Important

You are viewing the NeMo 2.0 documentation. This release introduces significant changes to the API and a new library, NeMo Run. We are currently porting all features from NeMo 1.0 to 2.0. For documentation on previous versions or features not yet available in 2.0, please refer to the NeMo 24.07 documentation.

Vision Transformer Training#

We have curated 5 configurations with suggested hyperparameters specifically for the NVIDIA DGX SuperPOD, which is equipped with 8 NVIDIA A100 80GB GPUs. The configurations for the curated models can be found in the conf/training/vit directory. You can access and modify the parameters to adjust the hyperparameters for your specific training runs. By customizing these settings, you can tailor the model’s performance and training efficiency to better suit your needs and requirements.

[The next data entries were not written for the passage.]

-- ==== Sys2Proof/Laws/SoundNode.lean ====
section
/-!
SUPPORT. Soundness of memory and the queue through the meanings of the node's other blocks, and the period of an empty queue: one lemma per operation.
-/

namespace Sys2Proof.Machine

variable {q : List Instr} {s : State}

theorem writeThrough_sound {a1 a2 a3} (h : Sound q s) : Sound q (State.writeThrough s a1 a2 a3) := by
  unfold State.writeThrough
  repeat' with_reducible first | assumption | apply drainPosted_sound | apply writeBy_sound

theorem execCellMeasurement_sound {a0} {t} (h : Sound q s) (e : (execCellMeasurement a0 s) = .next t) : Sound q t := by
  revert e
  unfold execCellMeasurement
  repeat' with_reducible first
    | refine whenPowered_sound h fun s h => ?_ | assumption | apply modTmp_sound | apply cellMeasure_sound
    | dsimp only

theorem execChargeTimerExpiry_sound {t} (h : Sound q s) (e : (execChargeTimerExpiry s) = .next t) : Sound q t := by
  revert e
  unfold execChargeTimerExpiry
  repeat' with_reducible first
    | refine whenever_sound h fun s h => ?_ | assumption | apply setChg_sound | apply modNrgx_sound | dsimp only

theorem execFocvSampleStart_sound {a0} {t} (h : Sound q s) (e : (execFocvSampleStart a0 s) = .next t) : Sound q t := by
  revert e
  unfold execFocvSampleStart
  repeat' with_reducible first
    | refine whenever_sound h fun s h => ?_ | assumption | apply nrgBoundary_sound | dsimp only

theorem execFocvSample_sound {a0} {t} (h : Sound q s) (e : (execFocvSample a0 s) = .next t) : Sound q t := by
  revert e
  unfold execFocvSample
  repeat' with_reducible first
    | refine whenever_sound h fun s h => ?_ | assumption | apply modNrg_sound | apply pvUpdate_sound
    | apply modNrgx_sound | dsimp only

theorem execNrgBoundaryTick_sound {a0} {t} (h : Sound q s) (e : (execNrgBoundaryTick a0 s) = .next t) : Sound q t := by
  revert e
  unfold execNrgBoundaryTick
  repeat' with_reducible first
    | refine whenever_sound h fun s h => ?_ | assumption | apply nrgBoundary_sound | dsimp only

theorem execTegTakeover_sound {t} (h : Sound q s) (e : (execTegTakeover s) = .next t) : Sound q t := by
  revert e
  unfold execTegTakeover
  repeat' with_reducible first | refine whenever_sound h fun s h => ?_ | assumption | apply modNrgx_sound | dsimp only

theorem execTegSampleEnd_sound {a0} {t} (h : Sound q s) (e : (execTegSampleEnd a0 s) = .next t) : Sound q t := by
  revert e
  unfold execTegSampleEnd
  repeat' with_reducible first
    | refine whenever_sound h fun s h => ?_ | assumption | apply modNrg_sound | apply tegUpdate_sound
    | apply modNrgx_sound | dsimp only

theorem execPvOvervoltage_sound {t} (h : Sound q s) (e : (execPvOvervoltage s) = .next t) : Sound q t := by
  revert e
  unfold execPvOvervoltage
  repeat' with_reducible first
    | refine whenever_sound h fun s h => ?_ | assumption | apply pvUpdate_sound | apply modNrg_sound | dsimp only

theorem execPvOvervoltageClear_sound {t} (h : Sound q s) (e : (execPvOvervoltageClear s) = .next t) : Sound q t := by
  revert e
  unfold execPvOvervoltageClear
  repeat' with_reducible first
    | refine whenever_sound h fun s h => ?_ | assumption | apply pvUpdate_sound | apply modNrg_sound | dsimp only

theorem execDcSupplyLoss_sound {t} (h : Sound q s) (e : (execDcSupplyLoss s) = .next t) : Sound q t := by
  revert e
  unfold execDcSupplyLoss
  repeat' with_reducible first
    | refine whenever_sound h fun s h => ?_ | assumption | apply pvUpdate_sound | apply setDc_sound
    | apply modNrgx_sound | dsimp only

theorem execDcSupplyRestore_sound {t} (h : Sound q s) (e : (execDcSupplyRestore s) = .next t) : Sound q t := by
  revert e
  unfold execDcSupplyRestore
  repeat' with_reducible first
    | refine whenever_sound h fun s h => ?_ | assumption | apply pvUpdate_sound | apply setDc_sound
    | apply modNrgx_sound | dsimp only

theorem setCell_sound {a1} (h : Sound q s) : Sound q (State.setCell s a1) := by
  unfold State.setCell
  repeat' with_reducible first | assumption | apply modNrgx_sound | dsimp only

theorem execCellUvCutoff_sound {a0} {t} (h : Sound q s) (e : (execCellUvCutoff a0 s) = .next t) : Sound q t := by
  revert e
  unfold execCellUvCutoff
  repeat' with_reducible first | refine whenever_sound h fun s h => ?_ | assumption | apply setCell_sound | dsimp only

theorem execCellReconnect_sound {a0} {t} (h : Sound q s) (e : (execCellReconnect a0 s) = .next t) : Sound q t := by
  revert e
  unfold execCellReconnect
  repeat' with_reducible first | refine whenever_sound h fun s h => ?_ | assumption | apply setCell_sound | dsimp only

theorem execCellOvercurrentTrip_sound {t} (h : Sound q s) (e : (execCellOvercurrentTrip s) = .next t) : Sound q t := by
  revert e
  unfold execCellOvercurrentTrip
  repeat' with_reducible first
    | refine whenever_sound h fun s h => ?_ | assumption | apply setCell_sound | apply modNrgx_sound
    | refine ite_sound (fun _ => ?_) fun _ => ?_ | dsimp only | split

theorem execCellSwitchReclose_sound {t} (h : Sound q s) (e : (execCellSwitchReclose s) = .next t) : Sound q t := by
  revert e
  unfold execCellSwitchReclose
  repeat' with_reducible first | refine whenever_sound h fun s h => ?_ | assumption | apply setCell_sound | dsimp only

theorem execBoostStart_sound {t} (h : Sound q s) (e : (execBoostStart s) = .next t) : Sound q t := by
  revert e
  unfold execBoostStart
  repeat' with_reducible first | refine whenever_sound h fun s h => ?_ | assumption | apply setBoost_sound | dsimp only

theorem execBoostStop_sound {t} (h : Sound q s) (e : (execBoostStop s) = .next t) : Sound q t := by
  revert e
  unfold execBoostStop
  repeat' with_reducible first | refine whenever_sound h fun s h => ?_ | assumption | apply setBoost_sound | dsimp only

theorem execReferenceRefresh_sound {t} (h : Sound q s) (e : (execReferenceRefresh s) = .next t) : Sound q t := by
  revert e
  unfold execReferenceRefresh
  repeat' with_reducible first
    | refine whenPowered_sound h fun s h => ?_ | assumption | apply modNrg_sound | apply pvUpdate_sound
    | apply setCell_sound | refine ite_sound (fun _ => ?_) fun _ => ?_ | dsimp only | split

theorem execEuseUpdate_sound {a0 a1} {t} (h : Sound q s) (e : (execEuseUpdate a0 a1 s) = .next t) : Sound q t := by
  revert e
  unfold execEuseUpdate
  repeat' with_reducible first
    | refine whenPowered_sound h fun s h => ?_ | assumption | apply euseTick_sound | apply takeDrawn_sound
    | dsimp only

theorem execShipModeEnter_sound {a0 a1} {t} (h : Sound q s) (e : (execShipModeEnter a0 a1 s) = .next t) :
    Sound q t := by
  revert e
  unfold execShipModeEnter
  repeat' with_reducible first
    | refine whenPowered_sound h fun s h => ?_ | assumption | apply writeThrough_sound | dsimp only

theorem execReservoirDischarge_sound {a0 a1} {t} (h : Sound q s) (e : (execReservoirDischarge a0 a1 s) = .next t) :
    Sound q t := by
  revert e
  unfold execReservoirDischarge
  repeat' with_reducible first
    | refine whenPowered_sound h fun s h => ?_ | assumption | apply writeThrough_sound | dsimp only

theorem execVresDischarged_sound {t} (h : Sound q s) (e : (execVresDischarged s) = .next t) : Sound q t := by
  revert e
  unfold execVresDischarged
  repeat' with_reducible first | refine whenever_sound h fun s h => ?_ | assumption | apply modNrgx_sound | dsimp only

theorem fireLastAct_sound (h : Sound q s) : Sound q (State.fireLastAct s) := by
  unfold State.fireLastAct
  repeat' with_reducible first
    | assumption | apply event_sound | apply modNrgx_sound | apply modNrg_sound | apply modSys_sound
    | apply prsLastAct_sound | apply flowLastAct_sound | apply drvLastAct_sound | apply hwSend_sound
    | apply startIslands_sound | apply boostCheck_sound | refine ite_sound (fun _ => ?_) fun _ => ?_ | dsimp only
    | split

theorem execLastact_sound {t} (h : Sound q s) (e : (execLastact s) = .next t) : Sound q t := by
  revert e
  unfold execLastact
  repeat' with_reducible first | refine whenever_sound h fun s h => ?_ | assumption | apply fireLastAct_sound

theorem execLastactNextClose_sound {t} (h : Sound q s) (e : (execLastactNextClose s) = .next t) : Sound q t := by
  revert e
  unfold execLastactNextClose
  repeat' with_reducible first
    | refine whenever_sound h fun s h => ?_ | assumption | apply seqClose_sound | dsimp only | split
    | simp only [id_eq]

theorem execLastactCloseSkip_sound {t} (h : Sound q s) (e : (execLastactCloseSkip s) = .next t) : Sound q t := by
  revert e
  unfold execLastactCloseSkip
  repeat' with_reducible first
    | refine whenever_sound h fun s h => ?_ | assumption | apply seqFinish_sound | apply seqStep_sound
    | apply dropRetry_sound | dsimp only | split

theorem headerDone_sound {a1} (h : Sound q s) : Sound q (State.headerDone s a1) := by
  unfold State.headerDone
  repeat' with_reducible first
    | assumption | apply commitEnd_sound | refine ite_sound (fun _ => ?_) fun _ => ?_ | dsimp only | split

Model	Model size (M)	Hidden size	FFN_dim	Attention heads	Number of layers	Batch Size per GPU	Accumulated Global Batch Size	Precision	AMP Level	Total Training Samples Seen
B/16	86	768	3072	12	12	512	4096	BF16	O2	400M
L/16	303	1024	4096	16	24	256	4096	BF16	O2	400M
H/14	632	1280	5120	16	32	128	4096	BF16	O2	400M
g/14	1011	1408	6144	16	40	64	4096	BF16	O2	400M
G/14	1843	1664	8192	16	48	32	4096	BF16	O2	400M

To enable the training stage with a Vision Transformer (ViT) model, configure the configuration files:

In the defaults section of conf/config.yaml, update the training field to point to the desired ViT configuration file. For example, if you want to use the B/16``(i.e. ``B_16) configuration, change the training field to vit/B_16.
```
defaults:
  - _self_
  - cluster: bcm
  - data_preparation: null
  - training: vit/vit_B_16
  ...
```
In the stages field of conf/config.yaml, make sure the training stage is included. For example,
```
stages:
  - training
  ...
```
Execute the launcher pipeline: python3 main.py.

Remarks: The correctness of our Vision Transformer implementation has been verified by pretraining ViT B/16 for 300 epochs on the ImageNet 1K dataset. This demonstrates that our implementation is consistent with the expected performance and results of Vision Transformers in general.